Agguati falliti, stese, spari contro il portone: sono i frutti di questa battaglia (che abbiamo abbondantemente raccontato). E per combatterla, il figlio di Sandokan avrebbe coinvolto soggetti liternesi direttamente e indirettamente legati a quei Tavoletta-Ucciero che, foraggiati dal padre, si scontrarono con i Bidognetti.
A dare una traccia ai carabinieri, coordinati dalla Dda di Napoli, su chi fossero questi soggetti, sono stati, inconsapevoli di essere ‘ascoltati’, Emanuele Libero Schiavone e Giuseppe Del Vecchio Mandarino, figlio di Antonio, ergastolano e storico esponente del clan dei Casalesi.

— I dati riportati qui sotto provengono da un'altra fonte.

@[simp] theorem Dev.dieJoins_leads {init d : Dev} (die : Nat) (h : init.Leads d) : init.Leads (Dev.dieJoins d die) := by
  unfold Dev.dieJoins
  repeat' first
    | with_reducible assumption
    | (intro v; refine (fun hv : init.Leads v => ?_) ?_; rotate_left; subst v)
    | (intro v; refine (fun hv : init.Leads v.1 => ?_) ?_; rotate_left; subst v)
    | (intro v; refine (fun hv : init.Leads v.2 => ?_) ?_; rotate_left; subst v)
    | intro _
    | (extract_lets -lift +onlyGivenNames w; revert w)
    | dsimp -zeta -zetaDelta only
    | with_reducible apply Dev.setF_leads
    | with_reducible apply Dev.forEach_leads
    | with_reducible apply Dev.setB_leads
    | (simp [*]; done)
    | (split <;> try (rename_i e; try obtain rfl := congrArg Prod.fst e; try obtain rfl := congrArg Prod.snd e))

theorem execDiePgAssert_runs (die : Nat) (bist : DieTest) (s : State) : s.Runs (execDiePgAssert die bist s) := by
  unfold execDiePgAssert
  refine State.on_runs fun init => ?_
  have h := Dev.Leads.refl init
  repeat' first
    | with_reducible assumption
    | (intro v; refine (fun hv : init.Leads v => ?_) ?_; rotate_left; subst v)
    | (intro v; refine (fun hv : init.Leads v.1 => ?_) ?_; rotate_left; subst v)
    | (intro v; refine (fun hv : init.Leads v.2 => ?_) ?_; rotate_left; subst v)
    | intro _
    | (extract_lets -lift +onlyGivenNames w; revert w)
    | dsimp -zeta -zetaDelta only
    | with_reducible apply Dev.slagAdd_leads
    | with_reducible apply Dev.setRst_leads
    | with_reducible apply Dev.diesSettle_leads
    | with_reducible apply Dev.dieStaysOut_leads
    | with_reducible apply Dev.testSlices_leads
    | with_reducible apply Dev.testDie_leads
    | with_reducible apply Dev.dieJoins_leads
    | (simp [*]; done)
    | (split <;> try (rename_i e; try obtain rfl := congrArg Prod.fst e; try obtain rfl := congrArg Prod.snd e))

theorem execDiePgTimeout_runs (die : Nat) (s : State) : s.Runs (execDiePgTimeout die s) := by
  unfold execDiePgTimeout
  refine State.on_runs fun init => ?_
  have h := Dev.Leads.refl init
  repeat' first
    | with_reducible assumption
    | intro _
    | with_reducible apply Dev.tick_leads
    | with_reducible apply Dev.diesSettle_leads
    | with_reducible apply Dev.dieStaysOut_leads
    | (simp [*]; done)
    | split

theorem execDiePgFall_runs (die ns : Nat) (s : State) : s.Runs (execDiePgFall die ns s) := by
  unfold execDiePgFall
  refine State.on_runs fun init => ?_
  have h := Dev.Leads.refl init
  repeat' first
    | with_reducible assumption
    | intro _
    | with_reducible apply Dev.tick_leads
    | with_reducible apply Dev.dieOut_leads
    | with_reducible apply Dev.lowerPower_leads
    | (simp [*]; done)
    | split

@[simp] theorem Dev.dropOldRanks_leads {init d : Dev} (p : Population) (h : init.Leads d) : init.Leads (Dev.dropOldRanks d p) := by
  unfold Dev.dropOldRanks
  repeat' first
    | with_reducible assumption
    | (intro v; refine (fun hv : init.Leads v => ?_) ?_; rotate_left; subst v)
    | (intro v; refine (fun hv : init.Leads v.1 => ?_) ?_; rotate_left; subst v)
    | (intro v; refine (fun hv : init.Leads v.2 => ?_) ?_; rotate_left; subst v)
    | intro _
    | (extract_lets -lift +onlyGivenNames w; revert w)
    | dsimp -zeta -zetaDelta only
    | with_reducible apply Dev.setSvc_leads
    | (simp [*]; done)
    | (split <;> try (rename_i e; try obtain rfl := congrArg Prod.fst e; try obtain rfl := congrArg Prod.snd e))

@[simp] theorem Dev.populate_leads {init d : Dev} (p : Population) (h : init.Leads d) : init.Leads (Dev.populate d p) := by
  unfold Dev.populate
  repeat' first
    | with_reducible assumption
    | (intro v; refine (fun hv : init.Leads v => ?_) ?_; rotate_left; subst v)
    | (intro v; refine (fun hv : init.Leads v.1 => ?_) ?_; rotate_left; subst v)
    | (intro v; refine (fun hv : init.Leads v.2 => ?_) ?_; rotate_left; subst v)
    | intro _
    | (extract_lets -lift +onlyGivenNames w; revert w)
    | dsimp -zeta -zetaDelta only
    | with_reducible apply Dev.setF_leads
    | with_reducible apply Dev.forEach_leads
    | with_reducible apply Dev.setB_leads
    | with_reducible apply Dev.modChan_leads
    | with_reducible apply Dev.exhaust_leads
    | with_reducible apply Dev.dropOldRanks_leads
    | (simp [*]; done)
    | (split <;> try (rename_i e; try obtain rfl := congrArg Prod.fst e; try obtain rfl := congrArg Prod.snd e))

Del Vecchio, che vive a Tenerife, era tornato in Italia. ad aprile, per ‘accogliere’ Sandokan jr appena scarcerato e mostrargli vicinanza. In uno dei loro incontri avvenuti nella casa di via Bologna, dove viveva Schiavone, i due hanno parlato, con toni abbastanza espliciti, proprio della riorganizzazione del gruppo mafioso. Era il 16 aprile e Mandarino conversando con l’amico, consapevole della sua intenzione di rinforzare la compagine, fa i nomi di Gennaro e Vincenzo, indicandoli come persone che “hanno a disposizione i viveri, ma sono limitati”. E se fosse stato intenzionato ad assoldarli, raccomanda Del Vecchio a Schiavone, avrebbe dovuto “tenerli con il morzo in bocca”. Gennaro e Vincenzo sarebbero, appunto, i soggetti liternesi.
Se la faida, fortunatamente, non è decollata, è grazie all’intervento tempestivo dei carabinieri che sono riusciti ad arrestare Emanuele Libero Schiavone e uno dei suoi fidati, il sanciprianese Francesco Reccia (dopodomani le loro posizioni saranno esaminate dal Riesame a cui si sono rivolti gli avvocati Paolo Caterino e Domenico Della Gatta). Insomma, sono stati neutralizzati due dei protagonisti di questa potenziale guerra (disinnescando la tensione che si era iniziata a respirare in città). Ma l’attività investigativa prosegue: e va avanti non solo per tracciare chi aveva aderito al progetto mafioso di Schiavone jr, ma anche per disarticolare il gruppo rivale legato ai Bidognetti.